*ENTRIES SUPPLIED:*
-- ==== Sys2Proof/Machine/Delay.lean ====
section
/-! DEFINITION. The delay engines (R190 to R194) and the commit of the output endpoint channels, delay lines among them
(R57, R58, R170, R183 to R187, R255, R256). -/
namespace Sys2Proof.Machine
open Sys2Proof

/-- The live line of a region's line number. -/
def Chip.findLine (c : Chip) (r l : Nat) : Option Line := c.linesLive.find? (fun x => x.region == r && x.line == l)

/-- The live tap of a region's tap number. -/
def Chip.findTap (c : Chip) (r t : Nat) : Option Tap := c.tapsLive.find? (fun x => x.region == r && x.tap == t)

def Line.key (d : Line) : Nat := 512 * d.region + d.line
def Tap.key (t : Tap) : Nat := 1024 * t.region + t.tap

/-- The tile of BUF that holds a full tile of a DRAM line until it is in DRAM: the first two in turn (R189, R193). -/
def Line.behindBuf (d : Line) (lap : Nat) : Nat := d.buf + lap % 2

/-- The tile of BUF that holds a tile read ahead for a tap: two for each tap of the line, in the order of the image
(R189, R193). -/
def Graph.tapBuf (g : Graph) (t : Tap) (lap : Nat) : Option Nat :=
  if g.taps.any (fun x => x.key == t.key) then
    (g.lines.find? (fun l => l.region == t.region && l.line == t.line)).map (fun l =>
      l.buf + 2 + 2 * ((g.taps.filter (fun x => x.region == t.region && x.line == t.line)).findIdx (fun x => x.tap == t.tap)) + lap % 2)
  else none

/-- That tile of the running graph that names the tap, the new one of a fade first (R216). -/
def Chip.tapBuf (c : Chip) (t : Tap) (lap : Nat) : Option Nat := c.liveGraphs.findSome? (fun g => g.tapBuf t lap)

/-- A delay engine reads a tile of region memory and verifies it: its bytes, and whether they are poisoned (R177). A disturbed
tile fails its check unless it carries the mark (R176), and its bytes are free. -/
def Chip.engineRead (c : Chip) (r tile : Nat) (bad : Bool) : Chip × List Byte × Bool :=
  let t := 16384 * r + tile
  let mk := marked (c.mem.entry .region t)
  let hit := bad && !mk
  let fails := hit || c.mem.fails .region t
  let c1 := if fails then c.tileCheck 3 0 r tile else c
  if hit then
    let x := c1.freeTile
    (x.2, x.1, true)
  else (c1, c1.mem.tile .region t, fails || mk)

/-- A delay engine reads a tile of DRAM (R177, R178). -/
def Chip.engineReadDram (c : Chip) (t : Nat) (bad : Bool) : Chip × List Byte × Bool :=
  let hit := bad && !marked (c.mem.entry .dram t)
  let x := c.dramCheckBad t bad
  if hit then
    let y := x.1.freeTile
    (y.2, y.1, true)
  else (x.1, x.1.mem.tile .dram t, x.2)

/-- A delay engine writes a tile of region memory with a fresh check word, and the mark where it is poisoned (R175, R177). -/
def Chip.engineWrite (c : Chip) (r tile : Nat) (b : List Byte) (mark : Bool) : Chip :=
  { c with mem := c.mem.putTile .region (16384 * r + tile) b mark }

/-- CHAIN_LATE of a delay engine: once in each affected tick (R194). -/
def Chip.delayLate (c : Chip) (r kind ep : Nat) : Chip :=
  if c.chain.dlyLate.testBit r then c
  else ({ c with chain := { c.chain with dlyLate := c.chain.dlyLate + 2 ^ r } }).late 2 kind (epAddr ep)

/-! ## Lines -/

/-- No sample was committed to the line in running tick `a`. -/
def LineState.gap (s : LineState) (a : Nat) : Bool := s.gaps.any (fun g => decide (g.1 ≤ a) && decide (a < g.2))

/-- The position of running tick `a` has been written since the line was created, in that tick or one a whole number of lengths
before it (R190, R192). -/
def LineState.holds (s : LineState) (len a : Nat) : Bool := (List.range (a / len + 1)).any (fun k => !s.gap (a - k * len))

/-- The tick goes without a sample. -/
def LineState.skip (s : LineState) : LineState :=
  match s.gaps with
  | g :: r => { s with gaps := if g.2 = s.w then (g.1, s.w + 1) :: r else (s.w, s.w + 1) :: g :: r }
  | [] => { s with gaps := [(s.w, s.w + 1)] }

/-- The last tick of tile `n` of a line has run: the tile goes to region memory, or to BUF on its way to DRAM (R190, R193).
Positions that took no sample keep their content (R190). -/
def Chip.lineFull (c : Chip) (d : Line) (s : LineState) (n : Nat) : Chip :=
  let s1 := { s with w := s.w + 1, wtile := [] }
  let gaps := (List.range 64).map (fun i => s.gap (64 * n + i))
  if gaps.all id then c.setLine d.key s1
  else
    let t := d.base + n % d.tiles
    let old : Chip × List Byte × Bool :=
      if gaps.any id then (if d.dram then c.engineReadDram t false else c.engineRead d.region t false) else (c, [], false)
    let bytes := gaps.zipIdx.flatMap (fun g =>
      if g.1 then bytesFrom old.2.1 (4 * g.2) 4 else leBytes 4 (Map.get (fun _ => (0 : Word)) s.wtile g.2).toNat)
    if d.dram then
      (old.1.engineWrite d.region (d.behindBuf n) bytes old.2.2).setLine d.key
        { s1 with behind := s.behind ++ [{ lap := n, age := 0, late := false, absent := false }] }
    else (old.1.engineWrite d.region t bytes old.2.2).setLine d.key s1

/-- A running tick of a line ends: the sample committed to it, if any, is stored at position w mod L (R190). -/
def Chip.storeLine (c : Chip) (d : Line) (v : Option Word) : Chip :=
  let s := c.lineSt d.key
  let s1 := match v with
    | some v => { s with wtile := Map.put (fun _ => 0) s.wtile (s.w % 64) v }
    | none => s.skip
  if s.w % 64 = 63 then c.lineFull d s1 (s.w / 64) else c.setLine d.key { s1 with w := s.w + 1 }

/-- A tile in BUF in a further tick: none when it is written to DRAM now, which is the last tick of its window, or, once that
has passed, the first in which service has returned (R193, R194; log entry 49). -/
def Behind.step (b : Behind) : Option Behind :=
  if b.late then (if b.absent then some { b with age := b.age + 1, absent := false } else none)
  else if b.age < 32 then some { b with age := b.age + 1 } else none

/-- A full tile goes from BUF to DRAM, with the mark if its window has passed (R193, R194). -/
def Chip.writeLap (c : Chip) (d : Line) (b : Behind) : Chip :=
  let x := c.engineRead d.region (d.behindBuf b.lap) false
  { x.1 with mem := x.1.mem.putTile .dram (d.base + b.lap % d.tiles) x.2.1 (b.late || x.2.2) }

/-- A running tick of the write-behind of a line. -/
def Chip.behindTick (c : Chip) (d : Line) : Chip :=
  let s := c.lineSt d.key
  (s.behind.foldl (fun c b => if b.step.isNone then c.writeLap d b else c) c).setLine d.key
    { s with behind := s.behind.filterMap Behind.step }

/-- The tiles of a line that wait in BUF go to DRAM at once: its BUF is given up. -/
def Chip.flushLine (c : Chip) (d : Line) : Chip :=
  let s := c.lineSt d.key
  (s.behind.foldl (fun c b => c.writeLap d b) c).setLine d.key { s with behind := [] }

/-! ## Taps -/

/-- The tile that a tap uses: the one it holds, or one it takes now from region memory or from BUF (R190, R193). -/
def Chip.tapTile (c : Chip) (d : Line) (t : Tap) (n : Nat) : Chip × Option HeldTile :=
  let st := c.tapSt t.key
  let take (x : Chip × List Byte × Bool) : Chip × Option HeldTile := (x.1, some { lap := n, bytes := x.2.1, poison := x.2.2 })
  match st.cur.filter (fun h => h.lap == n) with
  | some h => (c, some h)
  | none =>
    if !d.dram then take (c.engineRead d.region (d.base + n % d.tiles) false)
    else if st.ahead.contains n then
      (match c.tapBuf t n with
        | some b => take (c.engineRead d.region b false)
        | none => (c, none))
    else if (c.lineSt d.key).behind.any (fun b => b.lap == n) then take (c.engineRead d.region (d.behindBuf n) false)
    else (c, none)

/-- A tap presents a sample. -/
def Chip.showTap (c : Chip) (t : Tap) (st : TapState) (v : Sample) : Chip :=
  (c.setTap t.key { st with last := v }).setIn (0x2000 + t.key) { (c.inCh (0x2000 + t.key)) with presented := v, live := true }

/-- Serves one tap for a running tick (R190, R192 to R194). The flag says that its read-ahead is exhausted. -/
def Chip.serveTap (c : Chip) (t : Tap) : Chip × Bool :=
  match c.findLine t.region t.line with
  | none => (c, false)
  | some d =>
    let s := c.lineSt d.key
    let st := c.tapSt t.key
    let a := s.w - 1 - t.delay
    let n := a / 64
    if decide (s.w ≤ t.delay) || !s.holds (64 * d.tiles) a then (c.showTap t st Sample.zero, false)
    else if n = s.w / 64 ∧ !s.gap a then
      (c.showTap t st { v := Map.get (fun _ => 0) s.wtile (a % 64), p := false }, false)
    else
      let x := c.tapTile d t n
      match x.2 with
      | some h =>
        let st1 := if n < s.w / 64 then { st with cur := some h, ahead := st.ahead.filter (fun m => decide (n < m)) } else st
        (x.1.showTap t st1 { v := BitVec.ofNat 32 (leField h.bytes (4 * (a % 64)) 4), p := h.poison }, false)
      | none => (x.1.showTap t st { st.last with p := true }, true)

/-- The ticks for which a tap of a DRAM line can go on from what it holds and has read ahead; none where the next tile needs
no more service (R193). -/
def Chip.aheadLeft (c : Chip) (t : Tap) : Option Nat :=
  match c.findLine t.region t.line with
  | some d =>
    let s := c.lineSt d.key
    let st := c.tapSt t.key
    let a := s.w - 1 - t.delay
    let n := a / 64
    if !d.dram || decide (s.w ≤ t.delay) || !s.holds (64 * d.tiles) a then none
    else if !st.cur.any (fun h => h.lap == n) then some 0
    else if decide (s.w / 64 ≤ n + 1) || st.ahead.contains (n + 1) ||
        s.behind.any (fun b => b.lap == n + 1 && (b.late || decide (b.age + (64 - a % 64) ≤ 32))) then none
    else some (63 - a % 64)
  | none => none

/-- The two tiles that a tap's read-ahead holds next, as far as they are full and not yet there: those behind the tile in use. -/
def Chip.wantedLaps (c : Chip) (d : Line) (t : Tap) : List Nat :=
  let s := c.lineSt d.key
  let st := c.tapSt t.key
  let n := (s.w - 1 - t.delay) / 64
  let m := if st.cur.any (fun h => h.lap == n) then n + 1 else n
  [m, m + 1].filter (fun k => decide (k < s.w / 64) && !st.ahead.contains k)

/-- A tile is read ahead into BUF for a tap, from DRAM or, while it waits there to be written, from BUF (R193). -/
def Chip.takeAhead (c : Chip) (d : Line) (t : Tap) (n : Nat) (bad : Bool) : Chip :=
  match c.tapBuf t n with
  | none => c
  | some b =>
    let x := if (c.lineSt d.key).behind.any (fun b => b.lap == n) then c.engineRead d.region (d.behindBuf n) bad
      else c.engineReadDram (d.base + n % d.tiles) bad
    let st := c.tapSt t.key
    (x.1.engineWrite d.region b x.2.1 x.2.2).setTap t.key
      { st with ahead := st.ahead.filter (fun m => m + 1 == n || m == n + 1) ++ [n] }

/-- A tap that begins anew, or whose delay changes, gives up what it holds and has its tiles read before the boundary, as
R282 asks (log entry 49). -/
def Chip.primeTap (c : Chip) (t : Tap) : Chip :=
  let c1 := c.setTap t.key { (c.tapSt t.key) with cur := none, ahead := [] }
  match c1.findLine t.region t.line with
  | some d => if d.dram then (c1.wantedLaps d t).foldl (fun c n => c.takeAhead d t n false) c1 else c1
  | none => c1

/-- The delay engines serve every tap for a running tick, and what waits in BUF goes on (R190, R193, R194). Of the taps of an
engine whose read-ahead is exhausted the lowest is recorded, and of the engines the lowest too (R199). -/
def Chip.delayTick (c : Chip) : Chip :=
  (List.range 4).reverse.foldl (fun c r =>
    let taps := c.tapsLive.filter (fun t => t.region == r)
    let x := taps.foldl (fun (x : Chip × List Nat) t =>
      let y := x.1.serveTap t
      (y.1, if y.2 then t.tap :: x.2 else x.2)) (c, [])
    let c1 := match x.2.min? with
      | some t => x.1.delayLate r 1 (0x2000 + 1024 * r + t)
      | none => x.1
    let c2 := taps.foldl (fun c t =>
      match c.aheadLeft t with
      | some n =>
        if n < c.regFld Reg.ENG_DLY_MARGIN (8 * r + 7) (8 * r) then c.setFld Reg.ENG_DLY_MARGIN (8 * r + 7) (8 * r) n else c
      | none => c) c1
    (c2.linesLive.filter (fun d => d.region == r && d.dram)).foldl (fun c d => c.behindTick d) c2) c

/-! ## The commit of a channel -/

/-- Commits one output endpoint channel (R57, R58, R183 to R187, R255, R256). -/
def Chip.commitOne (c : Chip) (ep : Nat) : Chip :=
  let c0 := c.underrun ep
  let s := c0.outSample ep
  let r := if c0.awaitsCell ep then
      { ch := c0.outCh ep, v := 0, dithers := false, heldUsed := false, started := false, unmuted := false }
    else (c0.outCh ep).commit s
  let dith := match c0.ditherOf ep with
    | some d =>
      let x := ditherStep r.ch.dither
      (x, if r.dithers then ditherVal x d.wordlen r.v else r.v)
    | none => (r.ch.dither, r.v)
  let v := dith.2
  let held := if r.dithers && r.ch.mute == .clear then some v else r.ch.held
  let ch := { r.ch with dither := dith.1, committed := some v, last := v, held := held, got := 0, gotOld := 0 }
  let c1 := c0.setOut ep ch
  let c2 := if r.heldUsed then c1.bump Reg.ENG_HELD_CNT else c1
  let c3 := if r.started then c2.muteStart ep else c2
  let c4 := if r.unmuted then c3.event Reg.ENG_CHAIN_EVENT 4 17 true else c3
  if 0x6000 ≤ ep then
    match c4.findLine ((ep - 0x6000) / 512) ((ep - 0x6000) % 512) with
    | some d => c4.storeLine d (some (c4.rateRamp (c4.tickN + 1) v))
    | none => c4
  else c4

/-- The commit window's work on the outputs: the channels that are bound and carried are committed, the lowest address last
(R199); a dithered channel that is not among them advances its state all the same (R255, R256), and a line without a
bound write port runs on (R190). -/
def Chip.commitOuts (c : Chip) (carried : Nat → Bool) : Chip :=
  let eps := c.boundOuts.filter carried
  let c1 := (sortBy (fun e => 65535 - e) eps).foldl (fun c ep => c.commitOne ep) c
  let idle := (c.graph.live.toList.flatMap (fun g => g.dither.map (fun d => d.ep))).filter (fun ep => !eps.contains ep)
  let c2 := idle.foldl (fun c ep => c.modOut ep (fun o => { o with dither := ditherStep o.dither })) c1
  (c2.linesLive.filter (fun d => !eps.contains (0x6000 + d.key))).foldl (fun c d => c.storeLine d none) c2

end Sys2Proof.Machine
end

*WHAT TO DO:*
Would you set down, word for word, the lines from the opening of the entries above through the line with "turn (R189, R193). -/", both included, and no others?

*ANSWER TO THIS PROBLEM:*
-- ==== Sys2Proof/Machine/Delay.lean ====
section
/-! DEFINITION. The delay engines (R190 to R194) and the commit of the output endpoint channels, delay lines among them
(R57, R58, R170, R183 to R187, R255, R256). -/
namespace Sys2Proof.Machine
open Sys2Proof

/-- The live line of a region's line number. -/
def Chip.findLine (c : Chip) (r l : Nat) : Option Line := c.linesLive.find? (fun x => x.region == r && x.line == l)

/-- The live tap of a region's tap number. -/
def Chip.findTap (c : Chip) (r t : Nat) : Option Tap := c.tapsLive.find? (fun x => x.region == r && x.tap == t)

def Line.key (d : Line) : Nat := 512 * d.region + d.line
def Tap.key (t : Tap) : Nat := 1024 * t.region + t.tap

/-- The tile of BUF that holds a full tile of a DRAM line until it is in DRAM: the first two in turn (R189, R193). -/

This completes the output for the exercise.